• **Assignment**: Return all lines of the data in which the string "condCode" occurs.

☆ ☆ ☆ ☆

/-- Settles O48: the bytes are the instruction's own (O2), so the fetch reads it. -/
theorem stepRunsDecoded : Obligations.StepRunsDecoded := by
  intro s i bytes hfault hhalt hrunning hcyc hdecode hbytes
  obtain rfl : bytes = encode i := by simpa using encodeOfDecode bytes i [] hdecode
  exact step_of_fetch hfault hhalt hrunning hcyc (fetch_of_holdsAtPc hbytes)

/-- Settles O49: no operation touches CYC, MIDFIRED or the parameters, so the boundary is as the statement
has it. -/
theorem stepBetweenOffers : Obligations.StepBetweenOffers := by
  intro s s2 i hfault hhalt hrunning hshadow hfetch s1 cyc hexec hframe hmid
  obtain ⟨-, -, -, -, -, hcfg, -, -, hcyc, hmidFired, -⟩ := controlFrame i s1 s2 hexec
  have hstart : s.cyc < frameCycles s.cfg := Nat.lt_of_le_of_lt (Nat.le_add_right _ _) hframe
  have hcyc2 : s2.cyc + instrCycles i s1 = cyc := congrArg (· + instrCycles i s1) hcyc
  rw [step_of_fetch hfault hhalt hrunning hstart hfetch,
    runInstr_of_no_shadow hshadow (beginOperation_of_no_shadow hshadow) hexec,
    boundary_of_no_offer] <;> rw [hcyc2, hcfg]
  · exact hframe
  · rw [hmidFired]
    exact hmid

/-- Settles O50: the byte that cannot be read stops the fetch, and the fetch the step. -/
theorem fetchFaults : Obligations.FetchFaults := by
  intro s op lo r hfault hhalt
  exact ⟨fun h => engineStep_of_fetch_error hfault hhalt (fetch_error_of_opcode h),
    fun hop hsize h =>
      engineStep_of_fetch_error hfault hhalt (fetch_error_of_first_operand hop hsize h),
    fun hop hsize hlo h =>
      engineStep_of_fetch_error hfault hhalt (fetch_error_of_second_operand hop hsize hlo h)⟩

end Sys2Proof.Machine
end

section
/-! The costs of the official cycle table (spec 30_encoding.md R127, R130). -/

namespace Sys2Proof.Machine

/-! ## The table as a whole -/

/-- What holds of every entry of a list holds of every entry looked up inside it. -/
theorem forall_getD_of_lt {α : Type} {p : α → Prop} {l : List α} {d : α} (hl : ∀ x ∈ l, p x) {k : Nat}
    (hk : k < l.length) : p (l.getD k d) := by
  rw [List.getD_eq_getElem _ _ hk]
  exact hl _ (List.getElem_mem hk)

/-- R130's table has 16 lines of 16 costs, none below 4. -/
theorem officialTaken_ge :
    officialTaken.length = 16 ∧ ∀ row ∈ officialTaken, row.length = 16 ∧ ∀ cost ∈ row, 4 ≤ cost := by
  decide

theorem officialCycles_ge (op : Byte) (taken : Bool) : 4 ≤ officialCycles op taken := by
  obtain ⟨hlines, hrows⟩ := officialTaken_ge
  obtain ⟨hcosts, hge⟩ := forall_getD_of_lt (d := []) hrows (k := op.toNat / 16) (by omega)
  unfold officialCycles
  split
  · decide
  · split
    · decide
    · exact forall_getD_of_lt hge (by omega)

/-! ## The cost of an instruction -/

/-- R127: the opcode of a conditional call holds its condition. -/
theorem takenUnder_callIf (cc : Cond) (f : Flags) :
    takenUnder (0b11#2 ++ condCode cc ++ 0b100#3) f = condHolds f cc := by
  cases cc <;> rfl

theorem takenUnder_returnIf (cc : Cond) (f : Flags) :
    takenUnder (0b11#2 ++ condCode cc ++ 0b000#3) f = condHolds f cc := by
  cases cc <;> rfl

section Costs

variable {s : State} {i : Instr} {n : Nat} (hofficial : s.cfg.cycleTable = .official)

include hofficial

theorem instrCycles_official (i : Instr) :
    instrCycles i s = officialCycles i.opcode (takenUnder i.opcode s.flags) := by
  rw [instrCycles, hofficial, tableCycles]

theorem instrCycles_bounds (i : Instr) : 4 ≤ instrCycles i s ∧ instrCycles i s ≤ 18 := by
  rw [instrCycles_official hofficial]
  exact ⟨officialCycles_ge _ _, officialCycles_le _ _⟩

/-- An opcode of one cost, taken or not. -/
theorem instrCycles_of_opcode {op : Byte} (hop : i.opcode = op)
    (hcost : ∀ taken, officialCycles op taken = n) : instrCycles i s = n := by
  rw [instrCycles_official hofficial, hop, hcost]

/-- Instructions whose opcodes have one cost, taken or not. -/
theorem instrCycles_of_opcodes {l : List Instr} (ops : List Byte) (hops : l.map Instr.opcode = ops)
    (hcost : ∀ op ∈ ops, ∀ taken, officialCycles op taken = n) : ∀ i ∈ l, instrCycles i s = n := by
  intro i hi
  rw [instrCycles_official hofficial]
  exact hcost _ (hops ▸ List.mem_map_of_mem hi) _

theorem instrCycles_callIf (cc : Cond) (w : Word) :
    instrCycles (.callIf cc w) s = if condHolds s.flags cc = true then 17 else 11 := by
  rw [instrCycles_official hofficial, opcode_callIf, takenUnder_callIf]
  generalize condHolds s.flags cc = taken
  cases cc <;> cases taken <;> rfl

theorem instrCycles_returnIf (cc : Cond) :
    instrCycles (.returnIf cc) s = if condHolds s.flags cc = true then 11 else 5 := by
  rw [instrCycles_official hofficial, opcode_returnIf, takenUnder_returnIf]
  generalize condHolds s.flags cc = taken
  cases cc <;> cases taken <;> rfl

end Costs

/-- Settles O51: the bounds of the table, and the cost of each form by the pattern of its opcode. -/
theorem officialCosts : Obligations.OfficialCosts := by
  intro s h
  refine ⟨instrCycles_bounds h, fun rd rs rp op cc n v w => ?_⟩
  exact ⟨instrCycles_of_opcode h (opcode_movReg rd rs) (by cases rd <;> cases rs <;> decide),
    instrCycles_of_opcode h (opcode_movFromM rd) (by cases rd <;> decide),
    instrCycles_of_opcode h (opcode_movToM rs) (by cases rs <;> decide),
    instrCycles_of_opcode h (opcode_mviReg rd v) (by cases rd <;> decide),
    instrCycles_of_opcode h (op := 0x36) rfl (by decide),
    instrCycles_of_opcode h (opcode_lxi rp w) (by cases rp <;> decide),
    instrCycles_of_opcodes h [0x3A, 0x32] rfl (by decide),
    instrCycles_of_opcodes h [0x2A, 0x22] rfl (by decide),
    instrCycles_of_opcodes h [0x0A, 0x1A, 0x02, 0x12] rfl (by decide),
    instrCycles_of_opcode h (opcode_aluReg op rs) (by cases op <;> cases rs <;> decide),
    instrCycles_of_opcode h (opcode_aluM op) (by cases op <;> decide),
    instrCycles_of_opcode h (opcode_aluImm op v) (by cases op <;> decide),
    instrCycles_of_opcode h (opcode_inr rd) (by cases rd <;> decide),
    instrCycles_of_opcode h (opcode_dcr rd) (by cases rd <;> decide),
    instrCycles_of_opcodes h [0x34, 0x35] rfl (by decide),
    instrCycles_of_opcode h (opcode_inx rp) (by cases rp <;> decide),
    instrCycles_of_opcode h (opcode_dcx rp) (by cases rp <;> decide),
    instrCycles_of_opcode h (opcode_dad rp) (by cases rp <;> decide),
    instrCycles_of_opcodes h
      [0xEB, 0x27, 0x07, 0x0F, 0x17, 0x1F, 0x2F, 0x37, 0x3F, 0xFB, 0xF3, 0x00] rfl (by decide),
    instrCycles_of_opcode h (opcode_jumpIf cc w) (by cases cc <;> decide),
    instrCycles_callIf h cc w,
    instrCycles_returnIf h cc,
    instrCycles_of_opcode h (opcode_rst n) (by revert n; decide),
    instrCycles_of_opcodes h [0xC3, 0xC9, 0xC1, 0xD1, 0xE1, 0xF1, 0xDB, 0xD3] rfl (by decide),
    instrCycles_of_opcode h (op := 0xCD) rfl (by decide),
    instrCycles_of_opcodes h [0xC5, 0xD5, 0xE5, 0xF5] rfl (by decide),
    instrCycles_of_opcodes h [0xE9, 0xF9] rfl (by decide),
    instrCycles_of_opcode h (op := 0xE3) rfl (by decide),
    instrCycles_of_opcode h (op := 0x76) rfl (by decide),
    instrCycles_of_opcodes h [0x08, 0x10, 0x18, 0x20, 0x28, 0x30, 0x38] rfl (by decide),
    instrCycles_of_opcodes h [0xCB, 0xD9] rfl (by decide),
    instrCycles_of_opcodes h [0xDD, 0xED, 0xFD] rfl (by decide)⟩

end Sys2Proof.Machine
end

section
/-! INR M and DCR M (spec 41_arithmetic.md R184 to R187). -/

namespace Sys2Proof.Machine

open Sys2Proof.Claims

/-! ## The flags -/

theorem incByte_eq (f : Flags) (v : Byte) :
    incByte f v = ⟨v + 1, resultFlags (v + 1) f.cy (decide (v.toNat % 16 = 15))⟩ := by
  have hlow : (lowNibble (v + 1) = 0) = (v.toNat % 16 = 15) := by
    rw [lowNibble, eq_iff_iff]
    bv_omega
  simp only [incByte, hlow]
  rfl

theorem decByte_eq (f : Flags) (v : Byte) :
    decByte f v = ⟨v - 1, resultFlags (v - 1) f.cy (decide (v.toNat % 16 ≠ 0))⟩ := by
  have hlow : (lowNibble (v - 1) ≠ 0xF) = (v.toNat % 16 ≠ 0) := by
    rw [lowNibble, eq_iff_iff]
    bv_omega
  simp only [decByte, hlow]
  rfl

/-! ## The byte at HL -/

section AtHl

variable {s : State} {v : Byte}

/-- INR M goes on from the state with the flags written, to the write (R185). -/
theorem exec_inrM (h : memRead s s.hl = .ok v) : exec .inrM s =
    writeThen (s.setFlags (resultFlags (v + 1) s.flags.cy (decide (v.toNat % 16 = 15)))) s.hl (v + 1)
      .next := by
  show incrementOp .m s = _
  rw [incrementOp, readOperand, readThen_ok h, incByte_eq]
  rfl

theorem exec_dcrM (h : memRead s s.hl = .ok v) : exec .dcrM s =
    writeThen (s.setFlags (resultFlags (v - 1) s.flags.cy (decide (v.toNat % 16 ≠ 0)))) s.hl (v - 1)
      .next := by
  show decrementOp .m s = _
  rw [decrementOp, readOperand, readThen_ok h, decByte_eq]
  rfl

end AtHl

/-- Settles O31: the write, after the flags, by what HL resolves to. -/
theorem incrementMemoryResult : Obligations.IncrementMemoryResult := by
  intro s v hv up down
  rw [exec_inrM hv, exec_dcrM hv]
  refine ⟨fun off hram => ?_, fun hrom hpolicy => ?_, fun hrom hpolicy => ?_⟩
  · exact ⟨writeThen_leaves (writeLeaves_of_ramAt hram), writeThen_leaves (writeLeaves_of_ramAt hram)⟩
  · have hfault (f : Flags) : writeFault (s.setFlags f) s.hl (.romWrite s.hl) :=
      .inr (.inl ⟨hrom, hpolicy, rfl⟩)
    exact ⟨writeThen_stops (hfault up), writeThen_stops (hfault down)⟩
  · have hleaves (f : Flags) (x : Byte) : writeLeaves (s.setFlags f) s.hl x (s.setFlags f) :=
      .inr ⟨hrom, hpolicy, rfl⟩
    exact ⟨writeThen_leaves (hleaves up _), writeThen_leaves (hleaves down _)⟩

end Sys2Proof.Machine
end

section
/-! Register moves, immediate loads, XCHG and SPHL (spec 40_data_transfer.md R140, R143, R145, R152,
44_stack_io_machine.md R285). -/

namespace Sys2Proof.Machine

/-- Settles O22: the form reads a register and writes a register, and no access to memory comes between. -/
theorem movRegisterResult : Obligations.MovRegisterResult := by
  intro rd rs s
  rw [exec_movReg, moveOp, readOperand, writeOperand]

/-- DE written from two bytes, as `setPair_hl_joinBytes` has it for HL (R31). -/
theorem setPair_de_joinBytes (s : State) (hi lo : Byte) :
    s.setPair .de (joinBytes hi lo) = { s with d := hi, e := lo } := by
  simp only [State.setPair, highByte_joinBytes, lowByte_joinBytes]
  rfl

/-- XCHG reads HL before it writes it, so the old bytes go to DE (R152). -/
theorem exec_xchg (s : State) :
    exec .xchg s = .next { s with d := s.h, e := s.l, h := s.d, l := s.e } := by
  show xchgOp s = _
  rw [xchgOp, State.pair, setPair_hl_joinBytes, State.hl, State.pair, setPair_de_joinBytes]

/-- Settles O25: MVI writes its register operand, LXI its pair, XCHG swaps the bytes of two pairs, and
SPHL sets SP. -/
theorem immediateAndExchangeResult : Obligations.ImmediateAndExchangeResult := by
  intro rd rp v w s
  refine ⟨?mviReg, ?lxi, exec_xchg s, ?sphl⟩
  case mviReg => rw [exec_mviReg, storeOp, writeOperand]
  case lxi => rw [exec_lxi, loadPairOp]
  case sphl =>
    show sphlOp s = _
    rw [sphlOp, State.hl, State.setSp]

end Sys2Proof.Machine
end

section
/-! Arithmetic (spec 41_arithmetic.md R170 to R191, 42_logical.md R220 to R222): the ALU forms of addition,
subtraction and comparison, INR r and DCR r, the pairs, DAA and decimal addition. -/

namespace Sys2Proof.Machine

open Sys2Proof.Claims

/-! ## The ALU forms -/

section AluForms

variable {op : AluOp} {s : State} {i : Instr} {f : Flags} {a b v : Byte}

theorem aluStep_eq : aluStep op v s = { s with
    a := if op = .cmp then s.a else (alu op s.flags s.a v).value
    flags := (alu op s.flags s.a v).flags } := by
  unfold aluStep
  split <;> rfl

/-- A form of an ALU operation, its operand at hand, answers the operation's step (R112). -/
theorem exec_aluForm (h : aluForm op s v i) : exec i s = .next (aluStep op v s) := by
  obtain ⟨r, rfl, rfl⟩ | ⟨rfl, hv⟩ | rfl := h
  · rw [exec_aluReg, aluOperandOp, readOperand]
  · rw [exec_aluM, aluOperandOp, readOperand, readThen_ok hv]
  · rw [exec_aluImm, aluImmediateOp]

/-- `zsp` over the carries is the flags of a result byte (R40). -/
theorem zsp_eq_resultFlags (r : Byte) (cy ac : Bool) :
    zsp { f with cy := cy, ac := ac } r = resultFlags r cy ac :=
  rfl

theorem lowNibble_complement (b : Byte) : lowNibble (~~~b) = (255 - b.toNat) % 16 := by
  rw [lowNibble, BitVec.toNat_not]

☆ ☆ ☆ ☆

• **Response below**:
    takenUnder (0b11#2 ++ condCode cc ++ 0b100#3) f = condHolds f cc := by
    takenUnder (0b11#2 ++ condCode cc ++ 0b000#3) f = condHolds f cc := by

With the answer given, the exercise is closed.